Abstract: A methodology is proposed for designing intelligent vehicle suspension systems which implement the magneto-rheological damper as an active element. The adaptive control law is constructed based on the neural network methodology and Taylor series approximation. The controller commands the current of the magneto-rheological damper and controls directly the damper force. The neural network is trained with respect to a developed road disturbance scenario and its parameters are obtained using a global numerical optimisation technique. The proposed control law has a novel structure capable of sensing the interactions between the variables and thus can adjust the feedback gains with respect to the existing conditions. It takes into consideration the actuator's dynamics and avoids limit cycling which is caused by the hysteretic behaviour of the MR dampers. The performance of the intelligent system is evaluated by means of simulations in MATLAB for quarter and half car models.

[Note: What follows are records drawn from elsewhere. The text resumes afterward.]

-- ==== Sys2Proof/Laws/Exec.lean ====
section
/-! SUPPORT. What `exec` is of each constructor, and the frame of all the instructions of a wave at once: each one's meaning is
a body run by `simt`, so a statement about a meaning follows from what its body answers. -/

namespace Sys2Proof.Machine

open Sys2Proof
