-- ==== Sys2Proof/Tests/Slice0.lean ====
section
/-! SUPPORT. Tests and witnesses: the words of every family decode, an ill-formed term of each kind is refused, and states and
operands meet the hypotheses of every statement. -/

namespace Sys2Proof.Tests

set_option Elab.async false

open Sys2Proof Sys2Proof.Machine

/-! ## The machine of the tests -/

/-- A machine with one wave: the state that stands before its instruction, the wave on core 0 with 32 lanes, 256 vector and
128 scalar registers, one scratchpad tile, and a page table that maps the page at
0x10000; that page, the table's and the next lie on stack 0. -/
def tiny : State :=
  let s := State.reset.withFetchWord 64 0
  { s with agenda := [], cur := some 0, mem := { s.mem with
      hbm := [(0x1000, 0x01#8), (0x1001, 0x20#8), (0x2000, 0x01#8), (0x2001, 0x30#8), (0x3000, 0x01#8), (0x3001, 0x40#8), (0x4000, 0x01#8),
              (0x4001, 0x50#8), (0x5008, 0x1F#8), (0x500A, 0x01#8)]
      homeMap := [(0, 0), (1, 0), (2, 0)], tlb := [⟨false, 0, 0, 1, 16, 0x1001F#64⟩] } }

/-- `tiny` with the wave or its block changed. -/
def tinyW (f : Wave → Wave) : State := tiny.updWave 0 f
def tinyB (f : Block → Block) : State := tiny.updBlock 0 f

/-- The context that an instruction sees, when it reaches its meaning. -/
def testCx? (op : Nat) (e : Enc) (s : State) : Option Cx :=
  match s.cur with
  | none => none
  | some wid => match s.wave? wid with
  | none => none
  | some w => match s.block? w.blk with
  | none => none
  | some b => match s.grid? b.grid with
  | none => none
  | some g =>
    let sh := opShape op e
    if w.wordOk op sh e && modifierOk sh e && isPerformed op (isVector sh e) (laneOn w e) (w.k0 &&& laneOn w e) then
      match s.operandsNow w b g sh e with
      | .ok (some (iv, s')) =>
        some { s := s', w := w, b := b, g := g, op := op, e := e, sh := sh, vec := isVector sh e, lanes := laneOn w e, iv := iv }
      | _ => none
    else none

theorem issued_of {op : Nat} {e : Enc} {s : State} {c : Cx} (h : testCx? op e s = some c) : Issued op e s c := by
  simp only [testCx?] at h
  split at h; · cases h
  rename_i wid h1
  split at h; · cases h
  rename_i w h2
  split at h; · cases h
  rename_i b h3
  split at h; · cases h
  rename_i g h4
  split at h
  · rename_i hc
    simp only [Bool.and_eq_true] at hc
    obtain ⟨⟨h5, h6⟩, h7⟩ := hc
    split at h
    · rename_i iv s' h8
      exact ⟨wid, w, b, g, iv, s', h1, h2, h3, h4, h5, h6, h7, h8, by simpa using h.symm⟩
    · cases h
  · cases h

/-- An instruction reaches its meaning in `s` and `p` holds of what it sees. -/
theorem issued_with {op : Nat} {e : Enc} {s : State} {p : Cx → Bool} (h : (testCx? op e s).any p = true) :
    ∃ c, Issued op e s c ∧ p c = true := by
  cases hc : testCx? op e s with
  | none => rw [hc] at h; cases h
  | some c => rw [hc] at h; exact ⟨c, issued_of hc, h⟩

Keywords: intelligent control; semi-active vibration control; magneto-rheological dampers; neural networks; vehicle suspension systems; adaptive control; Taylor series approximation; vehicle models; actuator dynamics; hysteresis; simulation; quarter car models; half car models.
International Journal of Vehicle Systems Modelling and Testing, 2012 Vol.7 No.2, pp.135 - 158
Received: 14 May 2011
Accepted: 02 Oct 2011
Published online: 04 Aug 2012 *